蕭景淵站在大殿的屋簷下,風從宮道那邊吹過來,卷著幾片落葉打轉。他剛要抬腳進去,聽見身後傳來腳步聲。他沒回頭,但聽出來了,是沈知意。她的腳步很穩,不快不慢。
“殿下。”她在他身後停下,聲音不大,“剛才你在朝上說的話,說得很好。”
他笑了笑,沒接話,抬手摸了摸柱子上的雕花。指尖碰到一道舊劃痕,像是以前哪個小太監閑著無聊刻的。
“可你心裏有事。”沈知意走近一步,袖子垂下來,蓋住了手裏摺好的紙,“我和鳳瑤在偏殿等了你半個時辰。”
他這才轉身,看見秦鳳瑤也來了。她手裏拎著一個青布包袱,肩膀上還沾著練武場的灰。
“又去練了?”他問。
“你立了功,她們反倒鬆懈了。”秦鳳瑤把包袱放在石凳上,“我剛說兩句,就有人嘀咕‘現在太平了,何必這麼嚴’。”

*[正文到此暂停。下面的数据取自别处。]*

/-- Map a checked job onto its groups (R29, R88, R206, R207, R218). -/
def State.mapJob (s : State) (id : Nat) (j : Job) (slot : Nat) (p : Program) (b : List Byte) (a c : List Nat) : State :=
  let params := paramTable (recPatchList b) (recGroups b)
  let s := s.setGroups id p params a c
  let s := s.checkDescriptors id p a
  let s := s.lockJob id p params
  let digests := s.inputDigests p params
  let twin := c != []
  let s := s.modRun id fun r => { r with
    inputDigests := digests, configDigest := s.cfg.appliedDigest
    linkReady := [], linkStart := none }
  let s := { s with work := { s.work with jobs := s.work.jobs.put id { j with
    checked := true, complTag := BitVec.ofNat 32 (field b 44 4), deadline := field b 40 4, program := slot, groupCount := recGroups b, twin := twin,
    phase := .mapped, mapBeat := s.beat.toNat, set0 := a, set1 := c, params := params, jobBeat := 0 } } }
  match p.link with
  | some l => (s.sendControl 3 0 s.beat.toNat l.key (leNat (l.digest.take 4))).modRun id fun r => { r with linkReady := [s.link.position.toNat] }
  | none => s

/-- One try to map a waiting job (R206, R320). -/
def State.tryMap (s : State) (id : Nat) (j : Job) : State :=
  let b := s.jobRecord j
  let st := s.jobStatus j
  if st ≠ 0 then s.refuseMapping id j st
  else match s.programBy? (slice b 8 32) with
    | none => s
    | some (slot, p) =>
      if s.starved j || !s.linkOpen p || (p.linked && 8 ≤ s.linkedJobs) then s
      else match s.place p (field b 5 1 % 2 == 1 || s.mode.twinAll) [] with
        | none => s
        | some (a, c) => match s.grantKeys id p with
          | none => s
          | some s => s.mapJob id j slot p b a c

/-- JOB_MAPPING (R204, R206): while beats run and no halt has begun. -/
def execJobMapping (job : BitVec 16) (s : State) : Out :=
  live s <|
    if !s.beating || s.rst.haltStarted then s
    else match s.job? job.toNat with
      | some j => if j.phase = .waiting then s.tryMap job.toNat j else s
      | none => s

/-! ### JOB_FIRST_ISSUE -/

/-- A cluster's stream starts or resumes at cycle 0 of the beat (R29, R211). -/
def State.startCore (s : State) (k : Nat) : State :=
  s.modCluster k fun c => if c.state = .ended then c else { c with state := .issuing, nextAt := s.beat.toNat * beatCycles }

/-- A mapped job issues its first command (R29, R280, R287). -/
def State.firstIssue (s : State) (id : Nat) (j : Job) : State :=
  let s := s.forAll (j.groups.flatMap groupClusters) State.startCore
  let s := s.modJob id fun j => { j with
    phase := .running, decision := none, withheld := false
    jobBeat0 := if (s.run id).restarts = 0 then s.beat.toNat else j.jobBeat0 }
  let s := s.modRun id fun r => { r with episode := false, episodeRestarting := false, excluded := [], fills := 0, fencedAt := 0, linkSig := 0 }
  s.captureAt id

/-- JOB_FIRST_ISSUE (R29): in the beat after the mapping; a LINKED job waits for its members (R353). -/
def execJobFirstIssue (job : BitVec 16) (s : State) : Out :=
  live s <|
    if !s.beating then s
    else match s.job? job.toNat with
      | some j =>
        if j.phase = .mapped && decide (j.mapBeat < s.beat.toNat) && !(s.programOf j).linked then s.firstIssue job.toNat j else s
      | none => s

“這種話現在多聽一點,以後就能少聽很多。”沈知意輕聲說,“要是現在不動手,等他們勢力連成一片,再想管就難了。”
蕭景淵皺眉:“你們想幹什麼?”
“不是我們想幹什麼。”沈知意看了秦鳳瑤一眼,兩人眼神一對,好像早就商量好了,“是我們得讓你做點事。”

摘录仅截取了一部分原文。